- YOUR ASSIGNMENT -
From the records below, copy out exactly the lines from the one containing "no cell. -/" to the one containing "exact ⟨rfl, rfl, rfl⟩", both included. Add nothing else.

- RECORDS SUPPLIED -
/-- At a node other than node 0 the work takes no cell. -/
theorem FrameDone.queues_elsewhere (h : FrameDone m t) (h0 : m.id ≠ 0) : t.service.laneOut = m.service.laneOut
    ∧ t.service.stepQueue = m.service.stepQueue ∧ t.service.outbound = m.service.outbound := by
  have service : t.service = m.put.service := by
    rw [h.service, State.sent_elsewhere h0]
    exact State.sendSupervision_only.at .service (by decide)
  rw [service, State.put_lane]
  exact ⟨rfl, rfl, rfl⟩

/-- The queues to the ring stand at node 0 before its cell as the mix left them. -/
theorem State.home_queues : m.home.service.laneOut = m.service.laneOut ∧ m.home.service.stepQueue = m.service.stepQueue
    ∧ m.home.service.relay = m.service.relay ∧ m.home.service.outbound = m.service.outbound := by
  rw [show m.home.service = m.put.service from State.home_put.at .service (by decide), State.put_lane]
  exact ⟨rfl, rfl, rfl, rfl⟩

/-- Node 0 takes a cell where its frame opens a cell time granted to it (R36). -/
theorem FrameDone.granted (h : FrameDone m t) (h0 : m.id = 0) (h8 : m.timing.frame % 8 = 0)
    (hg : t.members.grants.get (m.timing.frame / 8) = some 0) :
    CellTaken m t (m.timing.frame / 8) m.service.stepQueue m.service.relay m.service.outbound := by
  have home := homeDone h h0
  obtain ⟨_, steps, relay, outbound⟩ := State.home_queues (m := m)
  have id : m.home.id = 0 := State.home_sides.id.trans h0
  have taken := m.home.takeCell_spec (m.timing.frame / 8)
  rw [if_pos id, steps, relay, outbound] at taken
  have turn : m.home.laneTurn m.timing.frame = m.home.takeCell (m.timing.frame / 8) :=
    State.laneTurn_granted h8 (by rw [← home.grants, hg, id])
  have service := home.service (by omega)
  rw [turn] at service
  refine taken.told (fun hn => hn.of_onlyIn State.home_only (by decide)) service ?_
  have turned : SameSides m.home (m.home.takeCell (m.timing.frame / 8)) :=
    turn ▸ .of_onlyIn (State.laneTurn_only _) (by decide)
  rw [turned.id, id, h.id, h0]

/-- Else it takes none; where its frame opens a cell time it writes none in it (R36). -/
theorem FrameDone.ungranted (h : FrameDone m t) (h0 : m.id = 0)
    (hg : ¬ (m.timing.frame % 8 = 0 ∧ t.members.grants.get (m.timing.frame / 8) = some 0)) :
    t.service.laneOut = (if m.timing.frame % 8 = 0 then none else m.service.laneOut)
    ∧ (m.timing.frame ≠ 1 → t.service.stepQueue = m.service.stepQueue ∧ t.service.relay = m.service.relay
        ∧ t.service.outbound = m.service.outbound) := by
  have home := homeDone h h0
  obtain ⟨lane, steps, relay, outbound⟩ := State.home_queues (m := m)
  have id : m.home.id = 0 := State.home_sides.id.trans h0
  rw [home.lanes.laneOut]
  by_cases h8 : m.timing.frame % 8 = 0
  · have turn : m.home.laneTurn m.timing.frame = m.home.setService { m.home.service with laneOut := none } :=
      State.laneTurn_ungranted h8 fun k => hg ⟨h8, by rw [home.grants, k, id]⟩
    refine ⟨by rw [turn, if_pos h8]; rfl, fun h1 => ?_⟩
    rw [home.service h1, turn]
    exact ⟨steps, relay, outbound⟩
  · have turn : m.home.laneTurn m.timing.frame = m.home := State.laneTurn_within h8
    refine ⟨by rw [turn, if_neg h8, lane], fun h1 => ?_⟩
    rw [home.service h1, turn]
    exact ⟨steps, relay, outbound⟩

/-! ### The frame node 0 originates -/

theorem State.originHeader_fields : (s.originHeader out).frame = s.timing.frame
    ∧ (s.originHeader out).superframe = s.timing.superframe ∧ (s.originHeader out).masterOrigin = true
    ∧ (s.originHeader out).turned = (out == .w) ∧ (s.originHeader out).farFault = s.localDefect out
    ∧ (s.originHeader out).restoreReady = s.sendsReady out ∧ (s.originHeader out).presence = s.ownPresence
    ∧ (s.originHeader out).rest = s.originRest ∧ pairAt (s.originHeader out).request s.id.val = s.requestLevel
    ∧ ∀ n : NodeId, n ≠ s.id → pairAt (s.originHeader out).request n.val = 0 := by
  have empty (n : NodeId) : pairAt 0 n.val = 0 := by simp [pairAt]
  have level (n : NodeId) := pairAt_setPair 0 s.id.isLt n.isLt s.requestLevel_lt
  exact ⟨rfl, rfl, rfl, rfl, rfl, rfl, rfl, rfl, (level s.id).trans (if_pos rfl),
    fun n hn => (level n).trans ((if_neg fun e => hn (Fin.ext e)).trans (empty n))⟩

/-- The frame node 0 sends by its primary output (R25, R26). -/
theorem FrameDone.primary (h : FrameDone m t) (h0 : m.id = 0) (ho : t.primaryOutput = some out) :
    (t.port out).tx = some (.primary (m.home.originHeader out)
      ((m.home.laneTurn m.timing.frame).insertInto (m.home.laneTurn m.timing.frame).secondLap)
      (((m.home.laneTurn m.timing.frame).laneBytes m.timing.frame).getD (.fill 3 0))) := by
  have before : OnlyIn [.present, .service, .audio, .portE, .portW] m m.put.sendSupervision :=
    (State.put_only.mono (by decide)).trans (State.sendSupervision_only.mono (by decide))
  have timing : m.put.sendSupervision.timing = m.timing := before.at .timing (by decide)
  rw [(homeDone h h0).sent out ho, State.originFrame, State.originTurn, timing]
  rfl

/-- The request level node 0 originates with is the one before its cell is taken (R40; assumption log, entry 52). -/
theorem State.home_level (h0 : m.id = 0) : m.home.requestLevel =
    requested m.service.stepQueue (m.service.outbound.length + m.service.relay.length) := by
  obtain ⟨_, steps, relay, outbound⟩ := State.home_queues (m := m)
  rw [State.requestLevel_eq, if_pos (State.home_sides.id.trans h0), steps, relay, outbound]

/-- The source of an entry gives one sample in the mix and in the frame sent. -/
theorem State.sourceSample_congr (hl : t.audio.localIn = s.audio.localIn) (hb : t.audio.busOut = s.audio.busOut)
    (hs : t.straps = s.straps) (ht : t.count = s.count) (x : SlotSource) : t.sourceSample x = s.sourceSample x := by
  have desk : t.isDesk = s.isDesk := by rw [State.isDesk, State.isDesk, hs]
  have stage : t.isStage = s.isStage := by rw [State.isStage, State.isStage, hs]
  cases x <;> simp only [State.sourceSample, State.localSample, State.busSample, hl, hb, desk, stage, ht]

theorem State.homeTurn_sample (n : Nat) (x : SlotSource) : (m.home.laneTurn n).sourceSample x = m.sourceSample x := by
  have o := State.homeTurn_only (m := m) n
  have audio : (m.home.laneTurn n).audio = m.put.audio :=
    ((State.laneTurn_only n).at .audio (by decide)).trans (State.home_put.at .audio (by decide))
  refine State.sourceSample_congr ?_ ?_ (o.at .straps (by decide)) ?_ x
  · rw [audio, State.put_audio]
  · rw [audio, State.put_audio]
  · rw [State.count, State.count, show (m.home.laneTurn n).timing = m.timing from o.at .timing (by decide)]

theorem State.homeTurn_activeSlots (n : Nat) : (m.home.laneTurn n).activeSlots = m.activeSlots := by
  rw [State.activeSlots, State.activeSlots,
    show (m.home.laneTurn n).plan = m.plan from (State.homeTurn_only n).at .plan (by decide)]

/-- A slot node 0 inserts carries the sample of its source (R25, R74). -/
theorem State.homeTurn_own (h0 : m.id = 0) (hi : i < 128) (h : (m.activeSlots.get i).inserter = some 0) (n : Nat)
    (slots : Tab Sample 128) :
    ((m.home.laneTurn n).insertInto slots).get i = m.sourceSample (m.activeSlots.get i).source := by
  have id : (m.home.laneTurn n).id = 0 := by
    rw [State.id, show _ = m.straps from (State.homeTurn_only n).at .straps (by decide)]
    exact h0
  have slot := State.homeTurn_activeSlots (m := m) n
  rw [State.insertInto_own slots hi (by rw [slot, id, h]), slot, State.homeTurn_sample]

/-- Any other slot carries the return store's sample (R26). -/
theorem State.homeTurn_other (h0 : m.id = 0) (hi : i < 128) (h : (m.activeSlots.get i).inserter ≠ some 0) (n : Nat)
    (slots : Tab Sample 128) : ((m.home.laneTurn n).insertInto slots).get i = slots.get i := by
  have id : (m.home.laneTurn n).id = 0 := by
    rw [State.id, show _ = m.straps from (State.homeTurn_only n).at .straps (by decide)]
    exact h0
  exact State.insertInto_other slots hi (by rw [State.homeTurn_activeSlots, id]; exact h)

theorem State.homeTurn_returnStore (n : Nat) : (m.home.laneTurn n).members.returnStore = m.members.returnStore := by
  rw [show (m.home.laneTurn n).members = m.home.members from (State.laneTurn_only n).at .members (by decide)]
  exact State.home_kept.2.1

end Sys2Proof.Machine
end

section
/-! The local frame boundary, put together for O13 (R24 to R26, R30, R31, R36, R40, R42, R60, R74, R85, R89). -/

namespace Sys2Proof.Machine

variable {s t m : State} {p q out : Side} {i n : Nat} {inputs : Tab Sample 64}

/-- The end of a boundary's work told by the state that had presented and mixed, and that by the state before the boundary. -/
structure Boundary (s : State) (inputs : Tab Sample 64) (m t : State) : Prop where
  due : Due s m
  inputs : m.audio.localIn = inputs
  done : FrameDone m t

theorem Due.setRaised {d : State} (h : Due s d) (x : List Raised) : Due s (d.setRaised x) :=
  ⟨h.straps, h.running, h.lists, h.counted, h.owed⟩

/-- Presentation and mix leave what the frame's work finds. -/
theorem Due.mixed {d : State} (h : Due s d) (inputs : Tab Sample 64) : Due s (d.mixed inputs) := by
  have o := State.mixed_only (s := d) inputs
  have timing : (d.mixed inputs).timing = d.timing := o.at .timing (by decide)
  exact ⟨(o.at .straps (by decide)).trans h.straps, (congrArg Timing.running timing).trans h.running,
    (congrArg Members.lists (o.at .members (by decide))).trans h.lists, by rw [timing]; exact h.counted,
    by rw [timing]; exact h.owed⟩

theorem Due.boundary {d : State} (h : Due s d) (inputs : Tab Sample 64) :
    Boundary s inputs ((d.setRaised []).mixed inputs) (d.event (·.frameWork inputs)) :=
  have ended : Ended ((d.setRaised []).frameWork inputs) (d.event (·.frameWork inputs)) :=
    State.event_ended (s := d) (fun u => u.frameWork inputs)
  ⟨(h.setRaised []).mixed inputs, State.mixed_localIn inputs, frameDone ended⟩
---
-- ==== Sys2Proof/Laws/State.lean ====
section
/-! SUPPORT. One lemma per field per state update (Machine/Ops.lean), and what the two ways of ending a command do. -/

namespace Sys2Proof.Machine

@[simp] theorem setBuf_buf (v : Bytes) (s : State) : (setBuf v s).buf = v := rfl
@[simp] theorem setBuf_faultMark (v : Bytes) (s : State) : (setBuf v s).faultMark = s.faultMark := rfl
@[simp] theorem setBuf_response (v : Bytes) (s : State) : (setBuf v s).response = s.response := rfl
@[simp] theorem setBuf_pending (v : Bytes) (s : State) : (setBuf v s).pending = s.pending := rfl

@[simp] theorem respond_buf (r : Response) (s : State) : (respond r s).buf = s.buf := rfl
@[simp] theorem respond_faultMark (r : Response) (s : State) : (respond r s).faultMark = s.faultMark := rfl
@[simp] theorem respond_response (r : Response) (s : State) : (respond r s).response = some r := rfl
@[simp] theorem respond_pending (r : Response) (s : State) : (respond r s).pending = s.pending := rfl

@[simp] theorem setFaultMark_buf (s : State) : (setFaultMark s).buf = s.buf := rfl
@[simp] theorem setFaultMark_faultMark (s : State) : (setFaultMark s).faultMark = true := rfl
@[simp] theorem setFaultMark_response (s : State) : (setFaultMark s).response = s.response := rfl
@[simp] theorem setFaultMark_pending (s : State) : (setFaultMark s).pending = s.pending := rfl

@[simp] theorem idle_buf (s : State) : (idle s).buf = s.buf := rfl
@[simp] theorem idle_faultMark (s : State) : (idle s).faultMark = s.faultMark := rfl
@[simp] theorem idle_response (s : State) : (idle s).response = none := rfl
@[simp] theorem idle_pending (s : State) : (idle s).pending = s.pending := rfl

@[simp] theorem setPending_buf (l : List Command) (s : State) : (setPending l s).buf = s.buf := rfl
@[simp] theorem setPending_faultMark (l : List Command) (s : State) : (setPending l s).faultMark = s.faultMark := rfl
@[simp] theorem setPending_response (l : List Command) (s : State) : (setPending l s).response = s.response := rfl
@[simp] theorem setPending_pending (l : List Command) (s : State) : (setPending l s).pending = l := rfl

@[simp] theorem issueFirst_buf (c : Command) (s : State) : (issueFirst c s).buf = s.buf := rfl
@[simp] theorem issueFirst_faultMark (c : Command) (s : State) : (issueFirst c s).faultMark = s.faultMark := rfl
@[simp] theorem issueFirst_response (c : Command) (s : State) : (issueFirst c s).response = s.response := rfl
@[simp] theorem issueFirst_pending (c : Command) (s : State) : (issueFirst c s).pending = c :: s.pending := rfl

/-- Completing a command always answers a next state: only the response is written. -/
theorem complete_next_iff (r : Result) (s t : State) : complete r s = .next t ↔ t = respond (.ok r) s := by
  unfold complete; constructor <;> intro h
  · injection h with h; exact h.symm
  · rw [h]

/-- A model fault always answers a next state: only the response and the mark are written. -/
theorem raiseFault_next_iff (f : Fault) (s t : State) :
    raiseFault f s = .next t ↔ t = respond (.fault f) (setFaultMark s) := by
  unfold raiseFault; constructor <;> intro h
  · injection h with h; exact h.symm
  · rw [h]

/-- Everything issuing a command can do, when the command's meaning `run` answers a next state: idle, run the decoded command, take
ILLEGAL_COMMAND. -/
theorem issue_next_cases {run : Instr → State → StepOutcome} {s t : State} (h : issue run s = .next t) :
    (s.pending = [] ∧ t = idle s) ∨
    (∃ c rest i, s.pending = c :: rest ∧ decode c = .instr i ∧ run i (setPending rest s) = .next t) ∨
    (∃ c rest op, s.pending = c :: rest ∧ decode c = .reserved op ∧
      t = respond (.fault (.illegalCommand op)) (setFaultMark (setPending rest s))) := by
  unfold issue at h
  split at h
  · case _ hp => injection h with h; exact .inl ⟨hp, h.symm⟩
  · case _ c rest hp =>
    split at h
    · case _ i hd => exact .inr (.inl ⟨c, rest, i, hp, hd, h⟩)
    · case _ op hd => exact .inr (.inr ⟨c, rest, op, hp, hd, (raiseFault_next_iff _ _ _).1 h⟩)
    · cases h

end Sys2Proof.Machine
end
...
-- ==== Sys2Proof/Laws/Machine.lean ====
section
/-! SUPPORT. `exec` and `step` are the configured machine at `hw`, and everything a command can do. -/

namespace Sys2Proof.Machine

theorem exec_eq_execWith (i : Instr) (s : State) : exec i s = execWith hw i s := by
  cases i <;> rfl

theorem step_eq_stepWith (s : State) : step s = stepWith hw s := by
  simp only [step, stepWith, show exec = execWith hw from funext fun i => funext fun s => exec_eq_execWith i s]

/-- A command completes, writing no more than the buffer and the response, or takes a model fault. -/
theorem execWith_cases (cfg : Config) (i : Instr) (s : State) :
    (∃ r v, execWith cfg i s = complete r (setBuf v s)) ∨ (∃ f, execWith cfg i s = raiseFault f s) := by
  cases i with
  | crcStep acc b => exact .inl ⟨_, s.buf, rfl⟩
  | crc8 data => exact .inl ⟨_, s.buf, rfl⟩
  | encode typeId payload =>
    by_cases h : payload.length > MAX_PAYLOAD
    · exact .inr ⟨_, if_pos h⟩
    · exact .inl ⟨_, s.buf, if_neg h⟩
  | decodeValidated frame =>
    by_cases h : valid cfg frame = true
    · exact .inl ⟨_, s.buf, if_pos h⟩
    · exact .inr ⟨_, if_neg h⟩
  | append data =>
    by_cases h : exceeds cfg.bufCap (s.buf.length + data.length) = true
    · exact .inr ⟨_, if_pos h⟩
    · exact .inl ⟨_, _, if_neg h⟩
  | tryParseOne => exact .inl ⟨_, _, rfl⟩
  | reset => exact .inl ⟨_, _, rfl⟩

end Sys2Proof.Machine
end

- ANSWER FOR THIS EXERCISE -
/-- At a node other than node 0 the work takes no cell. -/
theorem FrameDone.queues_elsewhere (h : FrameDone m t) (h0 : m.id ≠ 0) : t.service.laneOut = m.service.laneOut
    ∧ t.service.stepQueue = m.service.stepQueue ∧ t.service.outbound = m.service.outbound := by
  have service : t.service = m.put.service := by
    rw [h.service, State.sent_elsewhere h0]
    exact State.sendSupervision_only.at .service (by decide)
  rw [service, State.put_lane]
  exact ⟨rfl, rfl, rfl⟩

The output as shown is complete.